PROBLEM STATEMENT:
Review the material and extract every line in which the word "completes" occurs.

[Opening PROVIDED DATA section]

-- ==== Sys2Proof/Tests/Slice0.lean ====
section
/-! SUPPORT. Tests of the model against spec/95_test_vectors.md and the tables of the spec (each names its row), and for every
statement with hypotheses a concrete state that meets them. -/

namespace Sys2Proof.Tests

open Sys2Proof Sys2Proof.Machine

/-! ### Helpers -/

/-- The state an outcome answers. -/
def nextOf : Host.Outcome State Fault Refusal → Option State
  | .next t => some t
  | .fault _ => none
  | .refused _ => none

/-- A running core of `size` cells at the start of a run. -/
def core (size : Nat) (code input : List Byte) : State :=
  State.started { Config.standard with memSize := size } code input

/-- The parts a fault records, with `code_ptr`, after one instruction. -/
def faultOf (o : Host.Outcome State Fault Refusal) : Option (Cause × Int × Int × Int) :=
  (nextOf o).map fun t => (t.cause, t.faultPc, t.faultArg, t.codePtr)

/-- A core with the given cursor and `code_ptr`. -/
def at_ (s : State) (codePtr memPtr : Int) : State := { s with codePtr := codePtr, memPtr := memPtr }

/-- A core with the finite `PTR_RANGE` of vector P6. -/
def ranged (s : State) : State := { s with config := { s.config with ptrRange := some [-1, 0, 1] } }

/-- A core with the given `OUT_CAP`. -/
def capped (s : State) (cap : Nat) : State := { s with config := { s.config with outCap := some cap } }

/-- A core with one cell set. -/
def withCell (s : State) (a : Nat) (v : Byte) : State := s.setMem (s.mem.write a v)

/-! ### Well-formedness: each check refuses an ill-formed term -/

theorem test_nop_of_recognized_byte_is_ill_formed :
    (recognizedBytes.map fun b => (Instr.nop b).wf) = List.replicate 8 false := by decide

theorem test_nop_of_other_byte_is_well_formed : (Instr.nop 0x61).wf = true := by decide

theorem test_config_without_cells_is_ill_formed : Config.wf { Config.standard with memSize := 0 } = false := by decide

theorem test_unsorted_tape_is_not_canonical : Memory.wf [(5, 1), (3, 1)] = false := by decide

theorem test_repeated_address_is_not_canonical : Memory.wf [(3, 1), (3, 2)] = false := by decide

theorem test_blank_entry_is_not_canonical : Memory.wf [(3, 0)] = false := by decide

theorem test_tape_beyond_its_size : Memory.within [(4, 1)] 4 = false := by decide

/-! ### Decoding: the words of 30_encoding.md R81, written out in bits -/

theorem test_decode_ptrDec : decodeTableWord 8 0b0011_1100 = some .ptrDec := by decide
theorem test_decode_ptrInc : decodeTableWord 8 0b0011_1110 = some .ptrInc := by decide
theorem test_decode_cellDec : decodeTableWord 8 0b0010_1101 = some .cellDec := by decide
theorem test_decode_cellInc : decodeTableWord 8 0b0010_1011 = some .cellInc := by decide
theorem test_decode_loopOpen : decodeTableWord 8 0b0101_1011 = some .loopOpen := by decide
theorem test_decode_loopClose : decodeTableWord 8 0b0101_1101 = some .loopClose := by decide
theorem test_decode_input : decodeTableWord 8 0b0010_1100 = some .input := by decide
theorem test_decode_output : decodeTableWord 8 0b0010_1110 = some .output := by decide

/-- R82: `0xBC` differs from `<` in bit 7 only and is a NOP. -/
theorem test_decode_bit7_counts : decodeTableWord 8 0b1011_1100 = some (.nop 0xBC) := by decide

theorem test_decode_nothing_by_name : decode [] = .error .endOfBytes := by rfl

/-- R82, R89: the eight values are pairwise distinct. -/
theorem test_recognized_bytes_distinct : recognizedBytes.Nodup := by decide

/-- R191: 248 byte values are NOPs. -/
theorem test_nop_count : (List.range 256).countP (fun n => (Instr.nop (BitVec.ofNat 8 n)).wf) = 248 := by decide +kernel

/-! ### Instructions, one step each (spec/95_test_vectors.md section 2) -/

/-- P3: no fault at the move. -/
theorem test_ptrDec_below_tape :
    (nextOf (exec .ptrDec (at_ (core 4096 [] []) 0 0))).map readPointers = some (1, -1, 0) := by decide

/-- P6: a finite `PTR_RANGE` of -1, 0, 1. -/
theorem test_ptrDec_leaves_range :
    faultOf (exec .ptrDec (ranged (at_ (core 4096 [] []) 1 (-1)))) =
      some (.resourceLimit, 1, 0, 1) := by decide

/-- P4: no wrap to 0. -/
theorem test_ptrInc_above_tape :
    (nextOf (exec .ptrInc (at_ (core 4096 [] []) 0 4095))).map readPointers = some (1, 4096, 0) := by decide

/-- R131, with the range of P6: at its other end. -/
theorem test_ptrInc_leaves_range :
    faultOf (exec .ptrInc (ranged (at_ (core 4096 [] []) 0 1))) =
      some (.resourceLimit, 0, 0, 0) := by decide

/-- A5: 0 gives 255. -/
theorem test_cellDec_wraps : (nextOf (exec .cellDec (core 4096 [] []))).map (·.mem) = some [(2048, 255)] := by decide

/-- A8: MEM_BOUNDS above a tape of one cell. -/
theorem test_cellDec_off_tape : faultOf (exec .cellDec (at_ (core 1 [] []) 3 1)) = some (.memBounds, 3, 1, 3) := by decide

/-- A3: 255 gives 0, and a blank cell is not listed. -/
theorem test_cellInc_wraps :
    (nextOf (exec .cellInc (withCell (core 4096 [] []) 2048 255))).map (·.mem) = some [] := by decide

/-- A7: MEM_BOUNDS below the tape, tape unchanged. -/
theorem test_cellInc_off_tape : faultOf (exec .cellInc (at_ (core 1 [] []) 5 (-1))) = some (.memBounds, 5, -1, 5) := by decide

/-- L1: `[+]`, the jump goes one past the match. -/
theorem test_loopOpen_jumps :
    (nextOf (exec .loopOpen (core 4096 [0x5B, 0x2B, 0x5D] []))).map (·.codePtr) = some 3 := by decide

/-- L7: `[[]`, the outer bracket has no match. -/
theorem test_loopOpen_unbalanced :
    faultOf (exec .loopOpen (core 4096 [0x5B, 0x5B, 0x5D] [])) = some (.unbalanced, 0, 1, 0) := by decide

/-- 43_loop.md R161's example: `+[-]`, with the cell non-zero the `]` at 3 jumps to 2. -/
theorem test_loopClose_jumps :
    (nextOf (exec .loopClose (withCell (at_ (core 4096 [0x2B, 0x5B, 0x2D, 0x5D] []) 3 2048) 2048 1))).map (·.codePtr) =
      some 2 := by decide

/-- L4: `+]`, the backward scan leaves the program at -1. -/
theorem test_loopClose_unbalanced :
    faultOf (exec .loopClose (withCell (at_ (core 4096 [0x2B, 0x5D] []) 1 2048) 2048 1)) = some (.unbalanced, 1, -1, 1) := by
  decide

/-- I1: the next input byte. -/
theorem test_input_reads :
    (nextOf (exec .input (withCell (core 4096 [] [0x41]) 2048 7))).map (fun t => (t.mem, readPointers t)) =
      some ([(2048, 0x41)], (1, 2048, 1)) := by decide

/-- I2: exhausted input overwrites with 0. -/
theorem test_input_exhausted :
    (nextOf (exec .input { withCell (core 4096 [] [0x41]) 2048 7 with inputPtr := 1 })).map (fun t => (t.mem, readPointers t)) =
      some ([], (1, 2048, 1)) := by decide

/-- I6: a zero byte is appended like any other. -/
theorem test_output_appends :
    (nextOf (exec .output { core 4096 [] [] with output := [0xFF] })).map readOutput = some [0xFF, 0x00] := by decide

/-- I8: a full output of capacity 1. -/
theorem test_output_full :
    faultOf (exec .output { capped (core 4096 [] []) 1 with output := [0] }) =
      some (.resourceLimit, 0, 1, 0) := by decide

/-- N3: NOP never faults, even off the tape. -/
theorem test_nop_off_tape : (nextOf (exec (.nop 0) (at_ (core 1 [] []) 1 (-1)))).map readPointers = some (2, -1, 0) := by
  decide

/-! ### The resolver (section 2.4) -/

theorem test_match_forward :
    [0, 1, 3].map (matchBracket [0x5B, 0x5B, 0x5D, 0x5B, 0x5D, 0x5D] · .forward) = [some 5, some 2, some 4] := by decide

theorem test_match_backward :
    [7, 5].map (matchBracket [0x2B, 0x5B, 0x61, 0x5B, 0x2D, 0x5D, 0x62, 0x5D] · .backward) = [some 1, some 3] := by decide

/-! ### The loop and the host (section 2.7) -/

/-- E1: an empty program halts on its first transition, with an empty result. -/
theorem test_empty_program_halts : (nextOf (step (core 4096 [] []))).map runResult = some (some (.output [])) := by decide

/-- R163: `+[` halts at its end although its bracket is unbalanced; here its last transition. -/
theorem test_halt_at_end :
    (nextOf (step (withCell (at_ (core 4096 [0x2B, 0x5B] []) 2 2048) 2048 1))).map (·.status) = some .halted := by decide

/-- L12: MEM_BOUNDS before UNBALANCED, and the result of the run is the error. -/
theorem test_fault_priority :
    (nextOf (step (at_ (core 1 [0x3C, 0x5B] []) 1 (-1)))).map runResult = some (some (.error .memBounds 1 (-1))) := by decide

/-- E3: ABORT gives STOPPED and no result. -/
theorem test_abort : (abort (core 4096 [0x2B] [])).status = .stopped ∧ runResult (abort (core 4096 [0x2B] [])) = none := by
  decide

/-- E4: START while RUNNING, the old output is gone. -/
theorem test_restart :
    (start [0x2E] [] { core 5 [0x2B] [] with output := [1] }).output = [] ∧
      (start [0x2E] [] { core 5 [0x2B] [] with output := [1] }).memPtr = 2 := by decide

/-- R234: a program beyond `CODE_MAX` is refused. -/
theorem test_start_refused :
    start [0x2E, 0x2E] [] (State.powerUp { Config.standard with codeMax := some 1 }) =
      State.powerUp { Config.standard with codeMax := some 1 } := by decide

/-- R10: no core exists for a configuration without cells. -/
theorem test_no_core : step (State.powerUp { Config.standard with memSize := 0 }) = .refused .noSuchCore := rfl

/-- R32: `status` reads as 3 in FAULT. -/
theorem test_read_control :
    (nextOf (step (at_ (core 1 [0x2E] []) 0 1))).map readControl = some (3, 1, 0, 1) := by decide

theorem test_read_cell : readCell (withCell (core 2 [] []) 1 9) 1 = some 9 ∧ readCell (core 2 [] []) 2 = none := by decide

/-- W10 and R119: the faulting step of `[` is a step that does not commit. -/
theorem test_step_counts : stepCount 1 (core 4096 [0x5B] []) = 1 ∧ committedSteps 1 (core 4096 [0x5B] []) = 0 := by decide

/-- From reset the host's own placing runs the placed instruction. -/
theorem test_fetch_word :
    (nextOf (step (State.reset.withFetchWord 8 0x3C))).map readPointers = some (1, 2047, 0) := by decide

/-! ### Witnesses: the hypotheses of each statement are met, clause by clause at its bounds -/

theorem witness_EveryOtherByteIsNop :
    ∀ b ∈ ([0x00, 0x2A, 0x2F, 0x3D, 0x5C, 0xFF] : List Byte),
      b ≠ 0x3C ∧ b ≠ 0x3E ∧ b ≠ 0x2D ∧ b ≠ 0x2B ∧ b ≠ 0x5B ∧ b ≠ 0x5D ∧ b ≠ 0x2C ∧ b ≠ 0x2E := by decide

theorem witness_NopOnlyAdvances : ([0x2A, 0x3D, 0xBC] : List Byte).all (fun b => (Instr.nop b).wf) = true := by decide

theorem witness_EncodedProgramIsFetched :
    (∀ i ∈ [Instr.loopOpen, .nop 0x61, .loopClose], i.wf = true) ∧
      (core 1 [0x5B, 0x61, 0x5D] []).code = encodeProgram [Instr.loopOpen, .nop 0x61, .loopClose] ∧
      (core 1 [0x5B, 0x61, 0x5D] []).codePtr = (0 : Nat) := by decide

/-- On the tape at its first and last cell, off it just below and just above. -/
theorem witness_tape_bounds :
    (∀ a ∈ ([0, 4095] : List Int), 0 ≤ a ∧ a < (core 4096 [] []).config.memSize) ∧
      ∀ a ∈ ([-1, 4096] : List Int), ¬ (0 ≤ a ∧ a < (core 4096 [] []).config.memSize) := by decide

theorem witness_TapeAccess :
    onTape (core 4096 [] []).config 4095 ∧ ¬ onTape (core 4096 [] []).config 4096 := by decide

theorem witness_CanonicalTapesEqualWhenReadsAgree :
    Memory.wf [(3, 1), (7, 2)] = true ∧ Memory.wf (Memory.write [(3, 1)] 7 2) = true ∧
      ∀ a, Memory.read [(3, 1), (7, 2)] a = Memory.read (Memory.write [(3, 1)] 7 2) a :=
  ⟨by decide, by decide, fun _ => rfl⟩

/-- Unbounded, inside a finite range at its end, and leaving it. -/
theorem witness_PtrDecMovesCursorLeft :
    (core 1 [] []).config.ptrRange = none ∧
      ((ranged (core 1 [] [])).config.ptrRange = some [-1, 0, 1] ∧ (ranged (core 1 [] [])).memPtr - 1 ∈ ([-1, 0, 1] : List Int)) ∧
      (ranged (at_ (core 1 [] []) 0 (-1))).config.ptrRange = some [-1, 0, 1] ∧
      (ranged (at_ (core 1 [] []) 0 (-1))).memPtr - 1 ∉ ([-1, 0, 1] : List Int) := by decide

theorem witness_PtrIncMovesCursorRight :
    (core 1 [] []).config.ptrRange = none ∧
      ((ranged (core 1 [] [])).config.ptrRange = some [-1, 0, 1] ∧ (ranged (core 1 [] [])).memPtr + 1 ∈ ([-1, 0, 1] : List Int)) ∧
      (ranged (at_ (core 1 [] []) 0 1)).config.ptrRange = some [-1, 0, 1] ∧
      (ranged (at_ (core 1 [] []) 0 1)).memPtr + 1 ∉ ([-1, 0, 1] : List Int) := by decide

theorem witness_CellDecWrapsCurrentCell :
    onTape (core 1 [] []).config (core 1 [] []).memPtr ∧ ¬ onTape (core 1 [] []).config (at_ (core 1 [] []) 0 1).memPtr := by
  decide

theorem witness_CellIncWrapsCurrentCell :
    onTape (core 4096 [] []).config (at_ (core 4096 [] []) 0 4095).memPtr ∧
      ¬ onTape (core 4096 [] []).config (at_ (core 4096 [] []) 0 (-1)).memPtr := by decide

[Closing PROVIDED DATA section]
[Opening PROVIDED DATA section]

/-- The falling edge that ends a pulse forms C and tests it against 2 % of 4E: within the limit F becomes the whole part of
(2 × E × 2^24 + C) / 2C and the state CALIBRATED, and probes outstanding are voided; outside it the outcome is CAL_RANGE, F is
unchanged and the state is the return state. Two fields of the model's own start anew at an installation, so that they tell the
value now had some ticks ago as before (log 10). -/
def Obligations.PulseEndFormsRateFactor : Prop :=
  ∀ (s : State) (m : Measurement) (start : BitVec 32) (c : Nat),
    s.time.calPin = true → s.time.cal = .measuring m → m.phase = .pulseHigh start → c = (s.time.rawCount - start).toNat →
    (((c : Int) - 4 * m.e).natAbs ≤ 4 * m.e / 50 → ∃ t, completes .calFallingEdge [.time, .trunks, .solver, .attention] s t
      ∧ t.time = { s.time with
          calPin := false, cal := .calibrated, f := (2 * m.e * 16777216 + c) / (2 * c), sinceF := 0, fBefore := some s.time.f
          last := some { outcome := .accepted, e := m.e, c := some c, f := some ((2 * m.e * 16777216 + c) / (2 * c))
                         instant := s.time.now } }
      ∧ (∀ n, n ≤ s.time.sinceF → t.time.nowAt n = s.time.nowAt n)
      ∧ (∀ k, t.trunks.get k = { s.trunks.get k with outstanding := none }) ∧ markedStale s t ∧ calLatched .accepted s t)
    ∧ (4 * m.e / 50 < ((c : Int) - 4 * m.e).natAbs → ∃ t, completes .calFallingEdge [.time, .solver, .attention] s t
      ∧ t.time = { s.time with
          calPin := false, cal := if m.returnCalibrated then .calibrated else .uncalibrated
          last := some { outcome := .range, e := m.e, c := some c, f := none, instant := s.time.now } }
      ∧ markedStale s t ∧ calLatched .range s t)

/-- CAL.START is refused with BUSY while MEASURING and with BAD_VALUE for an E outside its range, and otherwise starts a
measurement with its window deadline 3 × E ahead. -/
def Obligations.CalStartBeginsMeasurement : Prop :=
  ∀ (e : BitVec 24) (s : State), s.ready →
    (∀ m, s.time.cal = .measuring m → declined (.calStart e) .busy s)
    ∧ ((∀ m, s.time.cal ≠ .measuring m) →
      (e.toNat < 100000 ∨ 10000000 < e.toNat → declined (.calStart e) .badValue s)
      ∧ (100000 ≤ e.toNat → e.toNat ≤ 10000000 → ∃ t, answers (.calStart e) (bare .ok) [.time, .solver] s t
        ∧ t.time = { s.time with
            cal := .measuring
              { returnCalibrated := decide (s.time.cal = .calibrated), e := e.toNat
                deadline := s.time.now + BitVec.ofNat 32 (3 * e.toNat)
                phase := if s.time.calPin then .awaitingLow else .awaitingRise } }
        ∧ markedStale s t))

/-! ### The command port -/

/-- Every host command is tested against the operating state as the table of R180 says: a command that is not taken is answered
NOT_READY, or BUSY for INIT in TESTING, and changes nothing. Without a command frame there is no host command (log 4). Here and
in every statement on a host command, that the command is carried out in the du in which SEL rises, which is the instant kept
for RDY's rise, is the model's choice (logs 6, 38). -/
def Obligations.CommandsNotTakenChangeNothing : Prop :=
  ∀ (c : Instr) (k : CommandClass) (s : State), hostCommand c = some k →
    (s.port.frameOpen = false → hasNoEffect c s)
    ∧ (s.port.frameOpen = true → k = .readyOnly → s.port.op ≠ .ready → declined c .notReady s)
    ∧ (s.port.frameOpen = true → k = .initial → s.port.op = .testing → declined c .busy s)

[Closing PROVIDED DATA section]

RESULT OF THIS EXERCISE:
    (((c : Int) - 4 * m.e).natAbs ≤ 4 * m.e / 50 → ∃ t, completes .calFallingEdge [.time, .trunks, .solver, .attention] s t
    ∧ (4 * m.e / 50 < ((c : Int) - 4 * m.e).natAbs → ∃ t, completes .calFallingEdge [.time, .solver, .attention] s t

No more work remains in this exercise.